Should Mr. Du Boulay be granted relief from sanctions and extension of time to file one of his witness statements?
 I deal first with Mr. Du Boulay’s application, as it was filed first in time and unopposed.
 In summary the grounds for this application are that:-
1. It was made promptly.
2. The default in filing and serving the witness statement of Albert Lynton Lamontagne was
3. There is a good explanation for the failure.
4. Mr. Du Boulay has generally complied with all orders of the court.
5. There will be no prejudice to JQC if relief from sanction is granted and time is extended.
6. The order sought will not affect the period in which trial is to commence.
7. It is in the interest of the proper administration of justice that relief be granted.
 The affidavit in support is deposed by Mr. Du Boulay. He stated that he intended to call two witnesses, namely Albert Lynton Lamontagne (“Mr. Lamontagne”) and himself. His witness statement was filed on the E-Litigation Portal (the “portal”) on Friday 26th July, 2019 at 3:37pm. However, Mr. Lamontagne gave consent to file his statement on the same day via telephone at 4:10pm and via email at 4:17pm, which fell outside of the hours permitted for filings on the portal. The statement was filed on the portal at 4:17pm, as a result of which it was deemed to be filed on Monday 29th July, 2019 at 8:30am. The delay was occasioned by unanticipated work commitments of Mr. Lamontagne who lives and works in Soufriere and was unavailable before that time. Mr. Du Boulay says the default was therefore unintentional. He deposed that JQC’s attorney would have had access to the witness statement from the day it was filed, albeit that JQC’s witness statement had not been filed by the ordered date. The non-filing of witness statements by JQC precluded an exchange of witness statements between the parties, but despite this, both of his witness statements were served on the attorney for JQC on 30 th July, 2019. In the circumstances, he says the late service was unintentional.

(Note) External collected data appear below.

/-- A lane's value and mark recorded. -/
def MemWord.got (m : MemWord) (t : Lane) (v : BitVec 128) (bad : Bool) : MemWord :=
  { m with
    returns := m.returns.set t (m.returns[t] ||| v)
    badLanes := if bad then m.badLanes ||| BitVec.ofNat 32 (2 ^ t.val) else m.badLanes
    applied := m.applied ||| BitVec.ofNat 32 (2 ^ t.val) }

/-- One run of one lane of a load, read; a peer's part leaves as a remote operation, and the lane stays unapplied. -/
def State.loadRun (s : State) (core part id : Nat) (where_ : Lane → Nat → Option Target) (t : Lane) (run : Nat × Nat)
    (m : MemWord) : State × MemWord :=
  match where_ t run.1 with
  | none => (s, m)
  | some (.peer w a) => (s.startRemote (m.remote core id t run.1 w a (m.fabricOp t run)), m)
  | some tg =>
    let (s1, bs, bad) := s.readAt part tg run.2
    let m1 := { m with
      returns := m.returns.set t (m.returns[t] ||| m.loaded t run bs)
      badLanes := if bad then m.badLanes ||| BitVec.ofNat 32 (2 ^ t.val) else m.badLanes }
    (s1, m1)

/-- The bits of the lanes that wait for a peer's reply. -/
def State.awaited (s : State) (core id : Nat) : Mask :=
  s.remote.foldl (fun m p => if p.2.core == core && p.2.word == id && p.2.cover.isNone then m ||| BitVec.ofNat 32 (2 ^ p.2.thread) else m) 0

/-- The first byte of a run that a thread uses. -/
def MemWord.firstUsed (m : MemWord) (t : Lane) (run : Nat × Nat) : Nat :=
  ((m.offsets t).find? (fun o => decide (run.1 ≤ o) && decide (o < run.1 + run.2))).getD run.1

/-- A run narrowed to the bytes a thread uses of it. -/
def MemWord.narrow (m : MemWord) (t : Lane) (run : Nat × Nat) : Nat × Nat :=
  let first := m.firstUsed t run
  let last := (((m.offsets t).filter (fun o => decide (o < run.1 + run.2))).getLast?).getD first
  (first, last + 1 - first)

/-- The used runs of a thread. -/
def MemWord.usedRuns (m : MemWord) (t : Lane) : List (Nat × Nat) :=
  ((m.runs t).filter (fun r => m.uses t r)).map (fun r => m.narrow t r)

/-- Loads of the lanes of a mask. -/
def State.loadLanes (s : State) (core part id : Nat) (where_ : Lane → Nat → Option Target) (m : MemWord) (mask : Mask) :
    State × MemWord :=
  (Mask.lanes mask).foldl (fun (s, m) t => (m.usedRuns t).foldl (fun (s, m) run => s.loadRun core part id where_ t run m) (s, m)) (s, m)

/-- Stores of the lanes of a mask, ascending: the highest-numbered lane's byte stays (R159); peers' lanes are sent. -/
def State.storeLanes (s : State) (core part id : Nat) (where_ : Lane → Nat → Option Target) (m : MemWord) (mask : Mask) : State :=
  let parts := (Mask.lanes mask).flatMap (fun t => (m.usedRuns t).map (fun run => (t, run, where_ t run.1)))
  let puts := parts.filterMap (fun (t, run, tg) => match tg with
    | none => none
    | some (.peer _ _) => none
    | some x => some ⟨x, m.stored t run⟩)
  parts.foldl (fun s (t, run, tg) => match tg with
    | some (.peer w a) => s.startRemote (m.remote core id t run.1 w a (m.fabricOp t run))
    | _ => s) (s.putAll part puts)
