-- ==== Sys2Proof/Machine/LayTable.lean ====
section
/-! DEFINITION. The lay tables of a core's scheduler partitions (R36, R37, R249, R250, R341). -/

namespace Sys2Proof.Machine

/-- The lays that hold an entry of the table for some registers: those of registers that are not their own base with the identity
entries. -/
def Wave.laysOf (w : Wave) (rs : List Nat) : List LocMap := ((rs.filter (fun r => !w.isIdentity r)).map (fun r => (w.reg r).loc)).dedup

/-- Entries used: each to the front of the table. -/
def useLays (table : List LocMap) (ls : List LocMap) : List LocMap := ls.foldl (fun t l => l :: t.filter (fun x => x != l)) table

/-- The registers of a wave that use an entry, in register order. -/
def Wave.carrying (w : Wave) (l : LocMap) : List Nat := (List.range w.regCount).filter (fun r => !w.isIdentity r && (w.reg r).loc == l)

/-- The waves of a scheduler partition of a core. -/
def State.wavesOn (s : State) (c p : Nat) : List (Nat × Nat × Wave) :=
  (s.onCore c).flatMap (fun g => ((g.2.waves.take g.2.waveSlots).zipIdx.filter (fun x => x.2 % 4 == p)).map (fun x => (g.1, x.2, x.1)))

/-- The entries in use of a partition's table, most recently used first; an entry that no register uses is free (R36). -/
def State.layEntries (s : State) (c p : Nat) : List LocMap :=
  (vget (s.core c).layTables p []).filter (fun l => (s.wavesOn c p).any (fun x => !(x.2.2.carrying l).isEmpty))

/-- The table of a partition replaced. -/
def State.putLays (s : State) (c p : Nat) (t : List LocMap) : State := s.modCore c (fun k => { k with layTables := vmod k.layTables p (fun _ => t) })

/-- Every register of a partition that uses an entry is materialised, and the entry is free. -/
def State.evictLay (s : State) (c p : Nat) (l : LocMap) : State :=
  let one (g : Nat × Group) : Nat × Group :=
    if g.2.core = c then
      (g.1, { g.2 with waves := g.2.waves.zipIdx.map (fun (w, i) => if i % 4 = p ∧ i < g.2.waveSlots then (w.carrying l).foldl Wave.materialise w else w) })
    else g
  State.putLays { s with groups := s.groups.map one } c p ((s.layEntries c p).filter (fun x => x != l))

/-- Entries beyond the table's 64 are evicted, least recently used first, at most `fuel` of them (R37). -/
def State.trimLays (s : State) (c p : Nat) : Nat → State
  | 0 => s
  | fuel + 1 =>
    if (s.layEntries c p).length ≤ Config.layTableEntries then s
    else
      match (s.layEntries c p).getLast? with
      | none => s
      | some l => (s.evictLay c p l).trimLays c p fuel

/-- The lays of a wave enter its partition's table, in register order. -/
def State.takeLays (s : State) (c wv : Nat) (w : Wave) : State :=
  let p := wv % 4
  (s.putLays c p (useLays (s.layEntries c p) (w.laysOf (List.range w.regCount)))).trimLays c p 256

/-- The lay table is rebuilt for a resumed group, wave by wave (R341, R344). -/
def State.rebuildLays (s : State) (ctx : Nat) : State :=
  match Map.find s.groups ctx with
  | none => s
  | some g => (g.waves.take g.waveSlots).zipIdx.foldl (fun s (w, i) => s.takeLays g.core i w) s

end Sys2Proof.Machine
end

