/-- The entries a source has when a result is formed: a register that borrows from a destination is materialised first (R35, R38 step 1). -/
def Wave.layFor (w : Wave) (dests : List Nat) (r : Nat) : LocMap :=
  if (w.reg r).base.any (fun b => decide (b ∈ dests)) then w.ident else (w.reg r).loc

/-- The lay a result takes from its sources: the word covers fully, and at least one source is not tagged uniform and all those have the
same entries (R38 steps 1–3). -/
def Wave.SharesLay (w : Wave) (cov : Mask) (dests srcs : List Nat) (lay : LocMap) : Prop :=
  (∀ t, Mask.has w.alive t = true → Mask.has cov t = true) ∧ (∃ r ∈ srcs, (w.reg r).tag ≠ .uniform) ∧
    ∀ r ∈ srcs, (w.reg r).tag ≠ .uniform → w.layFor dests r = lay

/-! ## Pair words, from R84 and R128 -/

/-- The full word whose effect a pair opcode has (R128). -/
def fullWord (op : PairOp) (g : Guard) (vd vs : Reg) : Instr :=
  match op with
  | .mov => .mov g vd vs false
  | .iadd => .iadd g vd vd vs false false
  | .isub => .isub g vd vd vs false false
  | .imul => .imul g vd vd vs false false
  | .iminS => .imin g vd vd vs false
  | .imaxS => .imax g vd vd vs false
  | .iminU => .imin g vd vd vs true
  | .imaxU => .imax g vd vd vs true
  | .and => .and g vd vd vs
  | .or => .or g vd vd vs
  | .xor => .xor g vd vd vs
  | .shl => .shl g vd vd vs false
  | .shr => .shr g vd vd vs false
  | .sar => .sar g vd vd vs false
  | .popc => .popc g vd vs
  | .clz => .clz g vd vs
  | .fadd => .fadd g vd vd vs .rne
  | .fsub => .fsub g vd vd vs .rne
  | .fmul => .fmul g vd vd vs .rne
  | .fmin => .fmin g vd vd vs
  | .fmax => .fmax g vd vd vs
  | .pkaddBf => .pkadd g vd vd vs false .rne
  | .pkmulBf => .pkmul g vd vd vs false .rne

/-- What a slot gives a thread: the full word's result of the destination and the second operand as they stood before the pair word. -/
def slotOuts (w : Wave) (op : PairOp) (a : PairArgs) (t : Lane) : Outs :=
  let b := match a.src with
    | .reg vs => w.read vs.toNat t
    | .imm i => i.signExtend 32
  wordOuts w (fullWord op a.g a.vd 0) t
    (match op with
     | .mov | .popc | .clz => [b]
     | _ => [w.read a.vd.toNat t, b])

/-- The registers a slot reads. -/
def slotReads (op : PairOp) (a : PairArgs) : List Nat :=
  (match op with
   | .mov | .popc | .clz => []
   | _ => [a.vd.toNat]) ++
  (match a.src with
   | .reg vs => [vs.toNat]
   | .imm _ => [])

/-! ## Trits, from R59–R62, R200 and R201 -/

/-- Trit `i` in the register trit code; none for the illegal code (R62). -/
def tritAt (x : Word) (i : Nat) : Option Int :=
  match x.toNat / 4 ^ i % 4 with
  | 0 => some 0
  | 1 => some 1
  | 3 => some (-1)
  | _ => none

/-- Trit `i` of a T5 image; none where its byte is no T5 byte (R58, R59). -/
def t5At (x : Word) (i : Nat) : Option Int :=
  let b := x.toNat / 256 ^ (i / 5) % 256
  if 243 ≤ b then none
  else
    match b / 3 ^ (i % 5) % 3 with
    | 0 => some 0
    | 1 => some 1
    | _ => some (-1)

/-- The masks with exactly two bits in every row and column, ascending (R61): rows are nibbles, row 3 the highest. -/
def legalMasks : List Nat :=
  let rows := [3, 5, 6, 9, 10, 12]
  (rows.flatMap (fun d => rows.flatMap (fun c => rows.flatMap (fun b => rows.map (fun a => [a, b, c, d]))))).filter
    (fun r => (List.range 4).all (fun k => decide (r.countP (fun x => x / 2 ^ k % 2 = 1) = 2)))
    |>.map (fun r => r.foldr (fun x n => n * 16 + x) 0)

/-- Trit `i` = 4·row + col of a T24S word; none where its pattern index names no mask (R60). -/
def t24At (x : Word) (i : Nat) : Option Int :=
  match legalMasks[x.toNat % 128]? with
  | none => none
  | some m =>
    if m / 2 ^ i % 2 = 0 then some 0
    else if x.toNat / 2 ^ (7 + (List.range i).countP (fun j => m / 2 ^ j % 2 = 1)) % 2 = 0 then some 1 else some (-1)

/-- A ternary word's guard, destination, source, the values it takes, and how its result relates to its operand. -/
def tritResult : Instr → Option (Guard × Reg × Reg × (Word → Prop) × (Word → Word → Prop))
  | .trpk g vd va => some (g, vd, va, fun x => ∀ i < 16, tritAt x i ≠ none,
      fun x y => (∀ i < 16, t5At y i = tritAt x i) ∧ y.toNat / 2 ^ 24 < 3)
  | .trupk g vd va => some (g, vd, va, fun x => ∀ i < 4, x.toNat / 256 ^ i % 256 < 243, fun x y => ∀ i < 16, tritAt y i = t5At x i)
  | .trspk g vd va => some (g, vd, va,
      fun x => (∀ i < 16, tritAt x i ≠ none) ∧
        (∀ r < 4, (List.range 4).countP (fun c => decide (tritAt x (4 * r + c) ≠ some 0)) = 2) ∧
        (∀ c < 4, (List.range 4).countP (fun r => decide (tritAt x (4 * r + c) ≠ some 0)) = 2),
      fun x y => (∀ i < 16, t24At y i = tritAt x i) ∧ y.toNat < 2 ^ 15)
  | .trsupk g vd va => some (g, vd, va, fun x => x.toNat % 128 < 90, fun x y => ∀ i < 16, tritAt y i = t24At x i)
  | _ => none
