/-! ## The system group -/

/-- Privileged words in unprivileged code, and AFLIP outside test mode, trap PRIVILEGE with the mask EXEC whatever they cover, and have no other
effect (R193, R215, R221).
ICINV, TLBINV and GENBUMP (R228, R361–R363, R406) in privileged code: which cached words and leaves go, that an ICINV waits for the slot's earlier
accesses and a bump for the wave's, and that this advances the address space's generation, stores it, and gives it to the covered threads.
STEST (R229) in privileged code: a unit that may not be tested answers 3 at once; a test of another starts, and its end gives the covered threads
its outcome, which is stated of array and scratchpad units.
It rests on choices of the model's: log entries 3 and 29. -/
def Obligations.PrivilegedWordsAct : Prop :=
  (∀ (s : State) (h : Here) (i : Instr), s.here = some h → s.beyond = none → needsPrivilege h i →
     exec i s = .next (s.takeTrap h (Trap.of .privilege (h.w.exec h.k)))) ∧
  (∀ (s : State) (h : Here) (g : Guard) (vd va : Reg) (asid : BitVec 16), Issues s h → h.g.priv = true →
     let on := s.putWave h (h.w.advance h.k)
     let cov := h.cov g
     let pair := [va.toNat, va.toNat + 1]
     let a := h.w.agreed64 cov va
     let va57 := a.toNat % 2 ^ 57
     let no (rs : List Nat) := s.takeTrap h (Trap.of .illegalConvergence (h.w.dissenting cov rs))
     (cov = 0 → ∀ all, exec (.icinv g va all) s = .next on ∧ exec (.tlbinv g va asid all) s = .next on ∧ exec (.genbump g vd va) s = .next on) ∧
     (cov ≠ 0 →
       (s.pathPerformed h = false → ∀ all, exec (.icinv g va all) s = .next (s.putWave h (h.w.stallAt h.k .stall))) ∧
       (s.pathPerformed h = true → exec (.icinv g va true) s = .next (on.modCore h.g.core (fun c => { c with icache := [] }))) ∧
       exec (.tlbinv g va asid true) s = .next (on.modCore h.g.core (fun c => { c with tlb := c.tlb.filter (fun e => e.asid != asid) })) ∧
       (h.w.dissenting cov pair ≠ 0 → (s.pathPerformed h = true → exec (.icinv g va false) s = .next (no pair)) ∧
         exec (.tlbinv g va asid false) s = .next (no pair)) ∧
       (h.w.dissenting cov pair = 0 →
         (s.pathPerformed h = true → exec (.icinv g va false) s = .next (on.modCore h.g.core (fun c =>
           { c with icache := c.icache.filter (fun e => decide (¬ (e.1 = h.g.asid ∧ e.2.1.toNat / 64 = a.toNat / 64))) }))) ∧
         (-2 ^ 56 ≤ a.toInt → a.toInt < 2 ^ 56 → exec (.tlbinv g va asid false) s = .next (on.modCore h.g.core (fun c =>
           { c with tlb := c.tlb.filter (fun e => decide (¬ (e.asid = asid ∧ e.va ≤ va57 ∧ va57 < e.va + e.size))) })))) ∧
       (h.w.dissenting cov [va.toNat] ≠ 0 → exec (.genbump g vd va) s = .next (no [va.toNat])) ∧
       (h.w.dissenting cov [va.toNat] = 0 →
         let x := (h.w.agreed cov va).toNat
         (s.asidActive h.g.part x = false → exec (.genbump g vd va) s = .next (s.takeTrap h (Trap.named h.w .permission cov va.toNat 0))) ∧
         (s.asidActive h.g.part x = true → s.waveQuiet h = false → exec (.genbump g vd va) s = .next (s.putWave h (h.w.stallAt h.k .stall))) ∧
         (s.asidActive h.g.part x = true → s.waveQuiet h = true →
           (s.deferred = true → exec (.genbump g vd va) s = .next
             { s.putWave h (h.w.stallAt h.k (.bump x)) with bumps := s.bumps ++ [⟨x, h.g.part, none, some (⟨h.ctx, h.wv, h.k.val⟩, vd, cov)⟩] }) ∧
           (s.deferred = false → (∀ b ∈ s.bumps, b.asid ≠ x) → h.w.block = none →
             ∃ t w', exec (.genbump g vd va) s = .next t ∧ t.gen x = s.gen x + 1 ∧ t.waveOf h.ctx h.wv = some (w'.advance h.k) ∧
               h.w.SameBut w' ∧ ∀ q, Mask.has cov q = true → w'.read vd.toNat q = ((s.gen x + 1).setWidth 32 : Word)))))) ∧
  ∀ (s : State) (h : Here) (g : Guard) (vd : Reg) (unit : BitVec 16), Issues s h → h.g.priv = true →
    let u := unitOf h.g.core unit
    (h.cov g = 0 → exec (.stest g vd unit) s = .next (s.putWave h (h.w.advance h.k))) ∧
    (h.cov g ≠ 0 → s.refuses u = true →
      ∃ (s1 : State) (w' : Wave), Retires s s1 h (fun _ => h.cov g) [vd.toNat] false 0 w' ∧
        exec (.stest g vd unit) s = .next (s1.castUnit u 0x05 3 3) ∧
        ∀ q, Mask.has (h.cov g) q = true → w'.read vd.toNat q = 3) ∧
    (h.cov g ≠ 0 → s.refuses u = false → s.deferred = true →
      exec (.stest g vd unit) s = .next { s.putWave h (h.w.stallAt h.k (.test unit)) with
        tests := s.tests ++ [⟨u, some (⟨h.ctx, h.wv, h.k.val⟩, vd, h.cov g)⟩] }) ∧
    (h.cov g ≠ 0 → s.refuses u = false → s.deferred = false → h.w.block = none → u.cls = 1 ∨ u.cls = 2 →
      ∃ (t : State) (w' : Wave) (r : Word), exec (.stest g vd unit) s = .next t ∧ t.waveOf h.ctx h.wv = some (w'.advance h.k) ∧
        h.w.SameBut w' ∧ r ≤ 3 ∧ ∀ q, Mask.has (h.cov g) q = true → w'.read vd.toNat q = r)

/-- SYSRD and SYSWR (R18, R23–R27, R220–R223): what each register reads, with the identity lay; which may be written, and what of each;
a number that is not assigned, and a write of one that may not be written, trap ILLEGAL_OPCODE, and a write that would empty EXEC traps
ILLEGAL_CONVERGENCE; an OVFL bit set in the same core clock stays.
It rests on choices of the model's: log entries 23, 28 and 58. -/
def Obligations.SpecialRegisters : Prop :=
  ∀ (s : State) (h : Here) (g : Guard) (r : Reg) (n : BitVec 16), Issues s h → h.g.priv = true ∨ n.toNat < 0x100 →
    let illegal (i : Instr) : Prop := exec i s = .next (s.takeTrap h (Trap.of .illegalOpcode (h.w.exec h.k)))
    ((∀ q, (specials s h q).lookup n.toNat = none) → illegal (.sysrd g r n)) ∧
    (∀ v : Lane → Word, (∀ q, (specials s h q).lookup n.toNat = some (v q)) →
      ∃ (t : State) (w' : Wave), exec (.sysrd g r n) s = .next t ∧ Retires s t h (fun _ => h.cov g) [r.toNat] false 0 w' ∧
        (h.cov g ≠ 0 → w'.isIdentity r.toNat = true) ∧ ∀ q, Mask.has (h.cov g) q = true → w'.read r.toNat q = v q) ∧
    let v := h.w.agreed (h.cov g) r
    (((written h.g h.wv h.w h.k v).lookup n.toNat).isNone = true → illegal (.syswr g r n)) ∧
    (((written h.g h.wv h.w h.k v).lookup n.toNat).isSome = true →
      (h.cov g = 0 → exec (.syswr g r n) s = .next (s.putWave h (h.w.advance h.k))) ∧
      (h.cov g ≠ 0 → h.w.dissenting (h.cov g) [r.toNat] ≠ 0 →
        exec (.syswr g r n) s = .next (s.takeTrap h (Trap.of .illegalConvergence (h.w.dissenting (h.cov g) [r.toNat])))) ∧
      (h.cov g ≠ 0 → h.w.dissenting (h.cov g) [r.toNat] = 0 →
        (n.toNat = 0x0C → h.w.exec h.k &&& v = 0 →
          exec (.syswr g r n) s = .next (s.takeTrap h (Trap.of .illegalConvergence (h.w.exec h.k)))) ∧
        (¬ (n.toNat = 0x0C ∧ h.w.exec h.k &&& v = 0) →
          exec (.syswr g r n) s = .next (s.modGroup h.ctx (fun x => ((written x h.wv (h.w.advance h.k) h.k v).lookup n.toNat).getD x)))))

/-- TRAP, BPT, SLEEP, PREEMPT, EVREC and HALT (R218, R224–R227): with a covered thread TRAP and BPT trap with their code in TADDR and EVREC
casts its record; SLEEP waits; PREEMPT.off holds pre-emption off from now unless there is no budget, it is held or a stop is under way; a
privileged HALT sets the path state aside, and its group's other waves stop.
It rests on a choice of the model's: log entry 28. -/
def Obligations.SystemWordsAct : Prop :=
  ∀ (s : State) (h : Here) (g : Guard) (va : Reg) (code : BitVec 16), s.here = some h → s.beyond = none →
    let on := s.putWave h (h.w.advance h.k)
    let cov := h.cov g
    (∀ i cause, i = .trap g code ∧ cause = .software ∨ i = .bpt g code ∧ cause = .breakpoint →
      exec i s = .next (if cov = 0 then on else s.takeTrap h ⟨cause, cov, Mask.lowest cov, 0x80000000, code.setWidth 64⟩)) ∧
    exec (.sleep g code) s = .next (if code = 0 then on else s.putWave h (h.w.stallAt h.k (.sleep code.toNat))) ∧
    (h.g.budget = 0 ∨ h.g.held ≠ none ∨ h.g.stop ≠ none → exec (.preemptOff g) s = .next on) ∧
    (h.g.budget ≠ 0 → h.g.held = none → h.g.stop = none →
      exec (.preemptOff g) s = .next (on.modGroup h.ctx (fun x => { x with held := some s.now }))) ∧
    (h.g.held = none → exec (.preemptOn g) s = .next on) ∧
    (h.g.held ≠ none → exec (.preemptOn g) s = .next (on.modGroup h.ctx (fun x =>
      { x with held := none, stop := x.stop.map (fun p => if p.waiting then ⟨false, [], s.now, none⟩ else p) }))) ∧
    (cov = 0 → exec (.evrec g va code) s = .next on) ∧
    (cov ≠ 0 → h.w.dissenting cov [va.toNat] ≠ 0 →
      exec (.evrec g va code) s = .next (s.takeTrap h (Trap.of .illegalConvergence (h.w.dissenting cov [va.toNat])))) ∧
    (cov ≠ 0 → h.w.dissenting cov [va.toNat] = 0 → exec (.evrec g va code) s = .next (on.castGroup h.ctx h.g
      { cls := 0x09, cause := code.toNat % 256, addr := code.setWidth 64, data := h.w.agreed cov va, wave := h.wv })) ∧
    (h.g.priv = true → h.w.halt = .running → exec (.halt g) s = .next (s.modGroup h.ctx (fun x => x.halted h.wv { h.w with
      frame := { h.w.frame with pc := h.w.slots[h.k].pc, mask := h.w.exec h.k }
      block := some ⟨h.w.slots, h.w.stack, h.w.spilled, h.k, h.w.slots[h.k].pc + 8, none, 0, true, none, none, none⟩
      halt := .debug h.k false })))

/-- QSET (R22, R216): the record is word j of thread j, 0 for a thread that is not live; one that breaks a rule of R22 traps ENGINE_SHAPE, naming va, and
leaves the group's record, and a dead thread among the sixteen sets PATHS.DEADSRC.
It rests on a choice of the model's: log entry 73. -/
def Obligations.ShapeRecordsAreChecked : Prop :=
  ∀ (s : State) (h : Here) (g : Guard) (q : BitVec 4) (va : Reg), s.here = some h → s.beyond = none →
    let word (j : Nat) : Word := if Mask.has h.w.alive (laneOf j) then h.w.read va.toNat (laneOf j) else 0
    let w := { h.w with deadsrc := h.w.deadsrc || decide (∃ t : Lane, t.val < 16 ∧ Mask.has h.w.dead t = true) }
    ∃ r : BitVec 512, (∀ j < 16, r.extractLsb' (32 * j) 32 = word j) ∧
      (h.cov g = 0 → exec (.qset g q va) s = .next (s.putWave h (h.w.advance h.k))) ∧
      (h.cov g ≠ 0 → shapeBad r = true → exec (.qset g q va) s = .next ((s.putWave h w).takeTrap h (Trap.named h.w .engineShape (h.cov g) va.toNat 0))) ∧
      (h.cov g ≠ 0 → shapeBad r = false → exec (.qset g q va) s =
        .next (s.modGroup h.ctx (fun x => { x.setWave h.wv (w.advance h.k) with shapes := vmod x.shapes q.toNat (fun _ => r) })))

 Mr. Du Boulay deposed further that the application was filed promptly and in accordance with the relevant court order, he has generally complied with all orders of the court and there will be no prejudice to JQC who has had access to the witness statements from 26th July, 2019 from the portal. In concluding, he repeated the grounds as contained in the application and asked that he be granted relief from any sanction.
 Mr. Thomas Theobalds, Counsel for Mr. Du Boulay, in his written submissions citing the relevant authorities stated that CPR 26.8(2) contains three conditions precedent which must all be satisfied before consideration can be given to the factors stipulated in CPR 26.8(3). A court is precluded from granting relief unless all three conditions are satisfied. It is only when these conditions are satisfied that the court is exhorted to have regard to the factors contained in CPR 26.8(3) in exercising its discretion to grant relief  . He submitted that while promptness was not a perquisite for the grant of relief, the Court should consider that the application was filed promptly in accordance with the order of 23rd September 2019 which gave permission to make the application  . He stated that a finding of intentional failure would require direct or inferred evidence of some conscious deliberate decision not to comply  . Accordingly, the evidence contained in Mr. Du Boulay’s affidavit must be examined to determine whether the Court is satisfied that the failure to comply was not intentional  .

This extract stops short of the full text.